I am still trying to figure out why we have a incorrect i_blocks_lo on
the disk.

Running fsck on the partition does fix the issue but i am trying to
figure out why this would happen and how to fix it.

I would appreciate if you could point me in the right direction and any
help you can give me.

--
Thanks
Nikhilesh Reddy

Qualcomm Innovation Center, Inc.
The Qualcomm Innovation Center, Inc. is a member of the Code Aurora Forum,
a Linux Foundation Collaborative Project.


2016-04-27 03:07:39

by Theodore Ts'o

[permalink] [raw]
Subject: Re: Emergency remount readonly and EFBIG errors when unlinking files on 3.18 android kernel

On Tue, Apr 26, 2016 at 03:08:27PM -0700, Nikhilesh Reddy wrote:
> As you know Android uses emergency remount instead of doing something like
> "umount -a" in its shutdown/reboot path.

No, I didn't know that. (And I wish I didn't. Yelch, what an ugly
hack.)

> Teh issue doesnt happen all the writer processes are killed before the
> emergency remount

Is there a missing "if", as in "if all the writer processes".... ?

Note that an emergency remount is very much an emergency. So we don't
do a graceful shutdown of any pending writes. (Normally we would
return EBUSY if there anything that would prevent a clean remount.)
In the emergency remount path, we bypass all of these checks.
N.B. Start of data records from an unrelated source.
/-- REVOKE_WINDOW of an OPEN polder of the dike with nothing under way: it is REVOKING and its generation is the next. -/
theorem revokeWindow_taken {at_ w : Nat} {h : CmdHead} {s v : State} (hv : v = place h.placed (setNow at_ s))
    (g : RingReady h (.revokeWindow w) v) (hu : s.sec.upd ≠ .switching) (h1 : 256 ≤ w) (h2 : w < windowEnd)
    (h3 : (windowOf v w).state = .opened) (h4 : (windowOf v w).dike = h.tenant) (h5 : (windowOf v w).ticket = none) :
    Completes (.revokeWindow at_ h w) s fun t =>
      windowOf t w = { windowOf v w with
        state := .revoking, gen := ((windowOf v w).gen + 1) % 4096, revoked := true
        revokedAt := v.tmu.now, fenced := [], ticket := some (ticketOf h (.revokeWindow w)), reopen := none } := by
  subst hv
  refine ringCommandAt_at rfl g rfl hu ?_
  generalize place h.placed (setNow at_ s) = v at g h3 h4 h5 ⊢
  have hp := effectState_parts h (.revokeWindow w) v
  have hd : ∀ p : Pend, doTaken p (ticketOf h (.revokeWindow w)) (.revokeWindow w) (takenBody h (.revokeWindow w) v)
        (notedState h (.revokeWindow w) v) =
      doRevokeWindow (ticketOf h (.revokeWindow w))
        (readHead (p.source - Config.ringSource 0) (pendEntry (takenBody h (.revokeWindow w) v))).tenant w
        (journal 3 p.action p.tenant p.source p.sseq
        (takenBody h (.revokeWindow w) v ++ readLater (.revokeWindow w) (notedState h (.revokeWindow w) v))
        (notedState h (.revokeWindow w) v)) := fun _ => rfl
  rw [hd]
  dsimp only
  rw [head_taken g]
  show windowOf (doRevokeWindow (ticketOf h (.revokeWindow w)) h.tenant w (effectState h (.revokeWindow w) v)) w = _
  have hf := windowOf_fab (hp.2 .fab rfl) w
  unfold doRevokeWindow Window.busy
  dsimp only
  rw [hf, if_neg (by omega), h3, if_neg (by decide), h4, if_neg (by simp), h5, if_neg (by decide)]
  unfold beginRevoke
  dsimp only
  rw [windowOf_setWindow h1, hf, h4, hp.2 .tmu rfl]

/-- REOPEN_WINDOW of an OPEN polder of the dike: 500 µs after its opening it is REVOKING and will be opened again. -/
theorem reopenWindow_taken {at_ w : Nat} {h : CmdHead} {o : WinOps} {s v : State} (hv : v = place h.placed (setNow at_ s))
    (g : RingReady h (.reopenWindow w o) v) (hu : s.sec.upd ≠ .switching) (h1 : 256 ≤ w) (h2 : w < windowEnd)
    (h3 : (windowOf v w).state = .opened) (h4 : (windowOf v w).dike = h.tenant) (h5 : (windowOf v w).ticket = none)
    (hr : winRefusal v h.tenant o = none) (h6 : (windowOf v w).openedAt.getD 0 + 500000 ≤ v.tmu.now) :
    Completes (.reopenWindow at_ h w o) s fun t =>
      windowOf t w = { windowOf v w with
        state := .revoking, gen := ((windowOf v w).gen + 1) % 4096, revoked := true
        revokedAt := v.tmu.now, fenced := [], ticket := some (ticketOf h (.reopenWindow w o)), reopen := some o } := by
  subst hv
  refine ringCommandAt_at rfl g rfl hu ?_
  generalize place h.placed (setNow at_ s) = v at g h3 h4 h5 hr h6 ⊢
  have hp := effectState_parts h (.reopenWindow w o) v
  have hd : ∀ p : Pend, doTaken p (ticketOf h (.reopenWindow w o)) (.reopenWindow w o) (takenBody h (.reopenWindow w o) v)
        (notedState h (.reopenWindow w o) v) =
      doReopenWindow (ticketOf h (.reopenWindow w o))
        (readHead (p.source - Config.ringSource 0) (pendEntry (takenBody h (.reopenWindow w o) v))).tenant w o
        (journal 3 p.action p.tenant p.source p.sseq
        (takenBody h (.reopenWindow w o) v ++ readLater (.reopenWindow w o) (notedState h (.reopenWindow w o) v))
        (notedState h (.reopenWindow w o) v)) := fun _ => rfl
  rw [hd]
  dsimp only
  rw [head_taken g]
  show windowOf (doReopenWindow (ticketOf h (.reopenWindow w o)) h.tenant w o (effectState h (.reopenWindow w o) v)) w = _
  have hf := windowOf_fab (hp.2 .fab rfl) w
  unfold doReopenWindow Window.busy
  dsimp only
  rw [hf, if_neg (by omega), h3, if_neg (by simp [h4]), h5, if_neg (by decide), winRefusal_same (hp.2 .pgm rfl), hr]
  dsimp only
  rw [hp.2 .tmu rfl, if_pos h6]
  unfold beginRevoke
  dsimp only
  rw [windowOf_setWindow h1, hf, hp.2 .tmu rfl]

/-- Before that, it is held until then. -/
theorem reopenWindow_held {at_ w : Nat} {h : CmdHead} {o : WinOps} {s v : State} (hv : v = place h.placed (setNow at_ s))
    (g : RingReady h (.reopenWindow w o) v) (hu : s.sec.upd ≠ .switching) (h1 : 256 ≤ w) (h2 : w < windowEnd)
    (h3 : (windowOf v w).state = .opened) (h4 : (windowOf v w).dike = h.tenant) (h5 : (windowOf v w).ticket = none)
    (hr : winRefusal v h.tenant o = none) (h6 : v.tmu.now < (windowOf v w).openedAt.getD 0 + 500000) :
    Completes (.reopenWindow at_ h w o) s fun t =>
      windowOf t w = { windowOf v w with ticket := some (ticketOf h (.reopenWindow w o)), reopen := some o } := by
  subst hv
  refine ringCommandAt_at rfl g rfl hu ?_
  generalize place h.placed (setNow at_ s) = v at g h3 h4 h5 hr h6 ⊢
  have hp := effectState_parts h (.reopenWindow w o) v
  have hd : ∀ p : Pend, doTaken p (ticketOf h (.reopenWindow w o)) (.reopenWindow w o) (takenBody h (.reopenWindow w o) v)
        (notedState h (.reopenWindow w o) v) =
      doReopenWindow (ticketOf h (.reopenWindow w o))
        (readHead (p.source - Config.ringSource 0) (pendEntry (takenBody h (.reopenWindow w o) v))).tenant w o
        (journal 3 p.action p.tenant p.source p.sseq
        (takenBody h (.reopenWindow w o) v ++ readLater (.reopenWindow w o) (notedState h (.reopenWindow w o) v))
        (notedState h (.reopenWindow w o) v)) := fun _ => rfl
  rw [hd]
  dsimp only
  rw [head_taken g]
  show windowOf (doReopenWindow (ticketOf h (.reopenWindow w o)) h.tenant w o (effectState h (.reopenWindow w o) v)) w = _
  have hf := windowOf_fab (hp.2 .fab rfl) w
  unfold doReopenWindow Window.busy
  dsimp only
  rw [hf, if_neg (by omega), h3, if_neg (by simp [h4]), h5, if_neg (by decide), winRefusal_same (hp.2 .pgm rfl), hr]
  dsimp only
  rw [hp.2 .tmu rfl, if_neg (by omega)]
  rw [windowOf_setWindow h1]

/-! ## BUILD_TABLE, STAGE_IMAGE, COMMIT_SVN (R238, R305, R306) -/

/-- BUILD_TABLE: the build stands behind those under way, in order of taking. -/
theorem buildTable_taken {h : CmdHead} {layout source length : Nat} {s v : State} (hv : v = place h.placed s)
    (g : RingReady h (.buildTable layout source length) v) (hu : s.sec.upd ≠ .switching) (h1 : layout < 6) (h2 : length ≠ 0)
    (h3 : length ≤ 67108864) (h4 : inHdm source length = true) :
    Completes (.buildTable h layout source length) s fun t =>
      t.cmp = { s.cmp with build := s.cmp.build ++
        [(ticketOf h (.buildTable layout source length), layout, source, length, h.bodyAddr)] } := by
  subst hv
  refine ringCommand_at rfl g rfl hu ?_
  have v1 : (place h.placed s).cmp = s.cmp := (place_parts _ _).2 .cmp rfl
  rw [← v1]
  generalize place h.placed s = v at g ⊢
  have hp := effectState_parts h (.buildTable layout source length) v
  obtain ⟨op, hop⟩ : ∃ op, op = RingOp.buildTable layout source length := ⟨_, rfl⟩
  have hd : ∀ p : Pend, doTaken p (ticketOf h op) op (takenBody h op v) (notedState h op v) =
      doBuildTable (ticketOf h op) (readHead (p.source - Config.ringSource 0) (pendEntry (takenBody h op v))) layout source length
        (journal 3 p.action p.tenant p.source p.sseq (takenBody h op v ++ readLater op (notedState h op v))
        (notedState h op v)) := by subst hop; exact fun _ => rfl
  rw [← hop] at g hp ⊢
  rw [hd]
  dsimp only
  rw [head_taken g]
  show (doBuildTable _ _ layout source length (effectState h op v)).cmp = _
  unfold doBuildTable sourceOk
  rw [h4, if_neg (by simp; omega)]
  dsimp only
  rw [hp.2 .cmp rfl]

/-- STAGE_IMAGE with no update under way: the image's bytes are staged and its verification begins. -/
theorem stageImage_taken {at_ : Nat} {h : CmdHead} {s v : State} (hv : v = place h.placed (setNow at_ s))
    (g : RingReady h .stageImage v) (hb : updateBusy s = false) :
    Completes (.stageImage at_ h) s fun t =>
      t.sec = { s.sec with upd := .verifying, staged := readMem v h.bodyAddr h.bodyLen
                           stageAt := if liveTime s then some (h.bodyAddr, h.bodyLen) else none
                           updTicket := some (ticketOf h .stageImage) } := by
  subst hv
  have hu : s.sec.upd ≠ .switching := by
    intro e; unfold updateBusy at hb; rw [e] at hb; exact absurd hb (by decide)
  refine ringCommandAt_at rfl g rfl hu ?_
  have v2 : liveTime (place h.placed (setNow at_ s)) = liveTime s := by
    unfold liveTime; rw [(place_parts _ _).2 .stw rfl]; rfl
  rw [← v2]
  have v1 : (place h.placed (setNow at_ s)).sec = s.sec := (place_parts _ _).2 .sec rfl
  unfold updateBusy at hb
  rw [← v1] at hb ⊢
  clear v2
  generalize place h.placed (setNow at_ s) = v at g hb ⊢
  have hp := effectState_parts h .stageImage v
  have hd : ∀ p : Pend, doTaken p (ticketOf h .stageImage) .stageImage (takenBody h .stageImage v) (notedState h .stageImage v) =
      doStageImage (ticketOf h .stageImage)
        (readHead (p.source - Config.ringSource 0) (pendEntry (takenBody h .stageImage v))) (pendBody (takenBody h .stageImage v)) (journal 3 p.action p.tenant p.source p.sseq
        (takenBody h .stageImage v ++ readLater .stageImage (notedState h .stageImage v)) (notedState h .stageImage v)) := fun _ => rfl
  rw [hd, (pend_takenBody h .stageImage v).2]
  dsimp only
  rw [head_taken g]
  show (doStageImage _ { h with placed := [] } (readMem v h.bodyAddr h.bodyLen) (effectState h .stageImage v)).sec = _
  have hl : liveTime (effectState h .stageImage v) = liveTime v := by unfold liveTime; rw [hp.2 .stw rfl]
  unfold doStageImage updateBusy
  rw [hp.2 .sec rfl, if_neg (by simpa using hb), hl]

/-- COMMIT_SVN after the flash copy is done: the fused number rises to that of the running image, if that is higher. -/
theorem commitSvn_taken {h : CmdHead} {s v : State} (hv : v = place h.placed s)
    (g : RingReady h .commitSvn v) (hf : s.sec.upd = .flashDone) :
    Completes (.commitSvn h) s fun t =>
      t.sec.fusedSvn = max s.sec.fusedSvn (fld s.sec.running 3 1) ∧
      (h.silent = false → Answered (ticketOf h .commitSvn) 0 0 0 0 0 v t) := by
  subst hv
  refine ringCommand_at rfl g rfl (by rw [hf]; decide) ?_
  have v1 : (place h.placed s).sec = s.sec := (place_parts _ _).2 .sec rfl
  rw [← v1] at hf ⊢
  generalize place h.placed s = v at g hf ⊢
  have hp := effectState_parts h .commitSvn v
  have hd : ∀ p : Pend, doTaken p (ticketOf h .commitSvn) .commitSvn (takenBody h .commitSvn v) (notedState h .commitSvn v) =
      doCommitSvn (ticketOf h .commitSvn) (journal 3 p.action p.tenant p.source p.sseq
        (takenBody h .commitSvn v ++ readLater .commitSvn (notedState h .commitSvn v)) (notedState h .commitSvn v)) := fun _ => rfl
  rw [hd]
  show (doCommitSvn (ticketOf h .commitSvn) (effectState h .commitSvn v)).sec.fusedSvn = _ ∧ (_ → Answered _ _ _ _ _ _ v
    (doCommitSvn (ticketOf h .commitSvn) (effectState h .commitSvn v)))
  have hx : (effectState h .commitSvn v).sec = v.sec := hp.2 .sec rfl
  unfold doCommitSvn
  rw [hx, hf]
  refine ⟨?_, fun hsil => ?_⟩
  · rw [if_pos (by rfl)]
    unfold done
    rw [complete_part (p := .sec) rfl]
    rfl
  · rw [if_pos (by rfl)]
    exact answered_at g.ring (.inl hsil) rfl (hp.2 .tmu rfl)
> And on disk we see that one of the files being written to has incorrect
> ext4_inode->i_blocks_lo ( which is less than the the size of the file by
> something like 2k)
>
> When unlinking this file the vfs inode->iblocks underflows and we end up
> with EFBIG if EXT4_FEATURE_RO_COMPAT_HUGE_FILE is not enabled in the
> superblock.
>
> Is this a known issue?

No, this isn't a known issue. I've never seen anything like this, but
all of the tests we do assume a forced poweroff, which we simulate
using dm-flakey. We do *not* test the blunt-force-trauma which is
inflected on the file system structures which results from doing an
emergency remount.

Off by 2k really doesn't make sense. I could see if it was off by 4k,
but 2k is really wierd.

> I would appreciate if you could point me in the right direction and any help
> you can give me.

Well, what I'd do is create a new ioctl interface which simulates an
emergency ro on just the one device, and try to create a reliable
repro. Eventually we'll want to add some tests for this in xfstests.

- Ted


2016-04-27 03:25:22

by Dave Chinner

[permalink] [raw]
Subject: Re: Emergency remount readonly and EFBIG errors when unlinking files on 3.18 android kernel

On Tue, Apr 26, 2016 at 11:07:36PM -0400, Theodore Ts'o wrote:
> On Tue, Apr 26, 2016 at 03:08:27PM -0700, Nikhilesh Reddy wrote:
> > I would appreciate if you could point me in the right direction and any help
> > you can give me.
>
> Well, what I'd do is create a new ioctl interface which simulates an
> emergency ro on just the one device, and try to create a reliable
> repro. Eventually we'll want to add some tests for this in xfstests.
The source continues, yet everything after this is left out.